→ **Work to complete**: Of the lines below, write out exactly those from the line with "end Sys2Proof.Machine" through the line with "each phase. -/", both included, and skip the rest.

-- Data for this task follows --

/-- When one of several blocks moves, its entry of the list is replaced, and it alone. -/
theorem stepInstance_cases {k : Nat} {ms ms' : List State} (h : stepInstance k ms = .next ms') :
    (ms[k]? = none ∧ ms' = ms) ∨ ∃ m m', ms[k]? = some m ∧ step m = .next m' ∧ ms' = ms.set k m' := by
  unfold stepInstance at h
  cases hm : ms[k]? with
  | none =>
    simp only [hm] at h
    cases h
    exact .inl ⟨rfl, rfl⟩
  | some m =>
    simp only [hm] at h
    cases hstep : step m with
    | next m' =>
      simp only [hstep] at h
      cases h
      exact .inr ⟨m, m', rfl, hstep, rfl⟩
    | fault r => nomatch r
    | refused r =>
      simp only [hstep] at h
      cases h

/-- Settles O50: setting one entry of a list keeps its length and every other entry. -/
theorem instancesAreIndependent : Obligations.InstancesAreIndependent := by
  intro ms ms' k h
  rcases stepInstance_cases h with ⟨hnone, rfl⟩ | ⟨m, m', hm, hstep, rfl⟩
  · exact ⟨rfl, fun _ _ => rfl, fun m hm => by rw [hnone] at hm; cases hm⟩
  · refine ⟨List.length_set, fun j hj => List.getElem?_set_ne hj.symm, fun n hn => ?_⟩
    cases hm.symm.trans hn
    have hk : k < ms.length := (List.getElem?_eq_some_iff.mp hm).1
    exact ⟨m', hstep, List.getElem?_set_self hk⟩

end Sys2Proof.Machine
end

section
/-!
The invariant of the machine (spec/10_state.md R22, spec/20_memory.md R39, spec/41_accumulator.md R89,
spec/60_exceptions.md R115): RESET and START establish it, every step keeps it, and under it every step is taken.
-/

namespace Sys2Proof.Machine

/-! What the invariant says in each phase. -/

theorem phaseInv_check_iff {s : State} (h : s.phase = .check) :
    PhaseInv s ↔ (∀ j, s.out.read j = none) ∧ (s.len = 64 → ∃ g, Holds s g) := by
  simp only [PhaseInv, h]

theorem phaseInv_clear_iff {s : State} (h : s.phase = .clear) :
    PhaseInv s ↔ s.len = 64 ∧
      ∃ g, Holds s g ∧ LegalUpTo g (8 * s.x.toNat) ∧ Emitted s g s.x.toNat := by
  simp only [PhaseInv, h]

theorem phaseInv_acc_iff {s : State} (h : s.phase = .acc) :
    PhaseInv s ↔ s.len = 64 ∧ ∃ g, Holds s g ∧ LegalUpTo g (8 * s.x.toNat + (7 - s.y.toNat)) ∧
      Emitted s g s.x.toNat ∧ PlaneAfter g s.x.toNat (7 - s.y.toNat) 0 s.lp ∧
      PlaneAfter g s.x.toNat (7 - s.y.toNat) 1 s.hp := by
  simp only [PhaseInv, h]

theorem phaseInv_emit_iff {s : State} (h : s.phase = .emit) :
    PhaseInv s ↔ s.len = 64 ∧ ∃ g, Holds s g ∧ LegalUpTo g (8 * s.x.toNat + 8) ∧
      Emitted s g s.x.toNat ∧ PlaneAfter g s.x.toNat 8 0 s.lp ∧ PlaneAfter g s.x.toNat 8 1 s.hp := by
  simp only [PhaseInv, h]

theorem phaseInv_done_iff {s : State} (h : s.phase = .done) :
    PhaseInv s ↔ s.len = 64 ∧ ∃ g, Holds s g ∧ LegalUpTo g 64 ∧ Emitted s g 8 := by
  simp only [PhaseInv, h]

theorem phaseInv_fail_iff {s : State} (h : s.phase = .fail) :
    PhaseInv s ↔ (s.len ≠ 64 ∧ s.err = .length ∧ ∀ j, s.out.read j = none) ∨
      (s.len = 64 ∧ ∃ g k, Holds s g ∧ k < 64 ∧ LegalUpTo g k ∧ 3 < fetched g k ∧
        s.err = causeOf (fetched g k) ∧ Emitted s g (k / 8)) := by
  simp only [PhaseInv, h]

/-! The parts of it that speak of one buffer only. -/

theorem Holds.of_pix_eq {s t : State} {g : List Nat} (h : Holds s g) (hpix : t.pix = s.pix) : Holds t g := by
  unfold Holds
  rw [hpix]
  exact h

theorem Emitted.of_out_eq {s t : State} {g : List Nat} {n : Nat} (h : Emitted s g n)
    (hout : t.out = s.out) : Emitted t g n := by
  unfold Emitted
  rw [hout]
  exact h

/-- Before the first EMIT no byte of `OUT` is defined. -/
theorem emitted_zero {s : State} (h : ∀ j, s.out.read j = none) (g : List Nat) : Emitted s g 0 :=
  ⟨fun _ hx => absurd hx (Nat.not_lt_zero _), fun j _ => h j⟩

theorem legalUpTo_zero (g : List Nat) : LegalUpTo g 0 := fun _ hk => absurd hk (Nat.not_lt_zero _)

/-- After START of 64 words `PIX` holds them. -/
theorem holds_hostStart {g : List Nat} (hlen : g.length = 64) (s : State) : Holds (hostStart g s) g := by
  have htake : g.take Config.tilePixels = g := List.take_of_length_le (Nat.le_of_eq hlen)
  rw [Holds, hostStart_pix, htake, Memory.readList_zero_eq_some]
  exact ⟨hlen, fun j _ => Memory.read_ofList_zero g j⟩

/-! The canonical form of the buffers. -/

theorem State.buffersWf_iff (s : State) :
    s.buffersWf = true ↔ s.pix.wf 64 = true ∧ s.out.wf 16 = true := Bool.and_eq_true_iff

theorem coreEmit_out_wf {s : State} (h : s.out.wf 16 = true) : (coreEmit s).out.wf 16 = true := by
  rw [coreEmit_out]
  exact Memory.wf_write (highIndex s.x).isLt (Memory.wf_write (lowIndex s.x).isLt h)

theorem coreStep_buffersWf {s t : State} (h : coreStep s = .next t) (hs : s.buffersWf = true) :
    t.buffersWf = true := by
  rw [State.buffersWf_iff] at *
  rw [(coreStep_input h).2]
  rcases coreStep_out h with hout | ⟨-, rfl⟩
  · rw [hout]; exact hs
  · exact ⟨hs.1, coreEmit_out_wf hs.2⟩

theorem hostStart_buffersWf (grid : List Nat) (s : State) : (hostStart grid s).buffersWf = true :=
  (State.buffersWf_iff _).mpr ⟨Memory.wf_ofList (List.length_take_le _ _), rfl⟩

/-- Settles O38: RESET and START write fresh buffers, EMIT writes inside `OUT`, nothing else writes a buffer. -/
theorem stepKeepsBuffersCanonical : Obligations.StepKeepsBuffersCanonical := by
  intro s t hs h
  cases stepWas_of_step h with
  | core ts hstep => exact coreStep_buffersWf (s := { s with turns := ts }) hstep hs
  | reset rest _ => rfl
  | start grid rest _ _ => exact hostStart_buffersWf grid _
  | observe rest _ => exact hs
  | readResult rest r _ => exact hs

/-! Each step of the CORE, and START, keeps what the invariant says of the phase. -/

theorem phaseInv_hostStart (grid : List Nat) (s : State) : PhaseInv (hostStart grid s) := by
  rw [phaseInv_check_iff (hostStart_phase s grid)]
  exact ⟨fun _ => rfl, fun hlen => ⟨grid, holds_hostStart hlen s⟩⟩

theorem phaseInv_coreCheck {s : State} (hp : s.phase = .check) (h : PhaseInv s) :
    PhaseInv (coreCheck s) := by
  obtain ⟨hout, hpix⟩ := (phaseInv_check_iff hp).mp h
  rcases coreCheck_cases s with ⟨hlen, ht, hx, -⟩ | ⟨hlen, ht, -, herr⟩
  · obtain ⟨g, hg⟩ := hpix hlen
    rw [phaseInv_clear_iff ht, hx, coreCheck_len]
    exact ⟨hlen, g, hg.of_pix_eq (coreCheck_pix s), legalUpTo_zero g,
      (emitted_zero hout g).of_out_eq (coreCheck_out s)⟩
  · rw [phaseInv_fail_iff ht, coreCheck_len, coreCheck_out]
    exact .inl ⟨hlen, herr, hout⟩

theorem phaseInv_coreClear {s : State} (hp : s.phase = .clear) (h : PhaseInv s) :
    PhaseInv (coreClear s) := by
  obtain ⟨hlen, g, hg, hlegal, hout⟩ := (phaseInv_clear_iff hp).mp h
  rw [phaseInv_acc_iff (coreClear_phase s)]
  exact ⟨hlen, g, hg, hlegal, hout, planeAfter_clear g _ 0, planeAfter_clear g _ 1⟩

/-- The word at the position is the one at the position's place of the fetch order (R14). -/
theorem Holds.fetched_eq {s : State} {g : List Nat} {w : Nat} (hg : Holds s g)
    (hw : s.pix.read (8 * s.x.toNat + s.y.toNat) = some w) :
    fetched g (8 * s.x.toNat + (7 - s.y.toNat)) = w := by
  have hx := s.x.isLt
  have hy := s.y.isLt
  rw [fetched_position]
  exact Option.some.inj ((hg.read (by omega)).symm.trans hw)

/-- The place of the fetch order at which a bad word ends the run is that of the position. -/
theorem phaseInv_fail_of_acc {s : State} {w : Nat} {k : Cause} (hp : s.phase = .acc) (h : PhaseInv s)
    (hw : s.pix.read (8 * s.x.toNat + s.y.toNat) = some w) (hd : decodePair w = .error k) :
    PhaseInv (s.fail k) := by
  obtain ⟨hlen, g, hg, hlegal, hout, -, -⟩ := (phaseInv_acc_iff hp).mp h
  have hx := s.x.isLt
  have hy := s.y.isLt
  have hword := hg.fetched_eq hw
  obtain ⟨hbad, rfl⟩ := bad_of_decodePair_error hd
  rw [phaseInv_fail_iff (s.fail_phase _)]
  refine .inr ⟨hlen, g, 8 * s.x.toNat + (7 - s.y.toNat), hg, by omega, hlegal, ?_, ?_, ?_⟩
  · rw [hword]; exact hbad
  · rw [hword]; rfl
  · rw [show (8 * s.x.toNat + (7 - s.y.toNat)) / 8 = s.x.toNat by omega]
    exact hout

-- Data for this task concluded --

→ **Your response**:
end Sys2Proof.Machine
end

section
/-!
The invariant of the machine (spec/10_state.md R22, spec/20_memory.md R39, spec/41_accumulator.md R89,
spec/60_exceptions.md R115): RESET and START establish it, every step keeps it, and under it every step is taken.
-/

namespace Sys2Proof.Machine

/-! What the invariant says in each phase. -/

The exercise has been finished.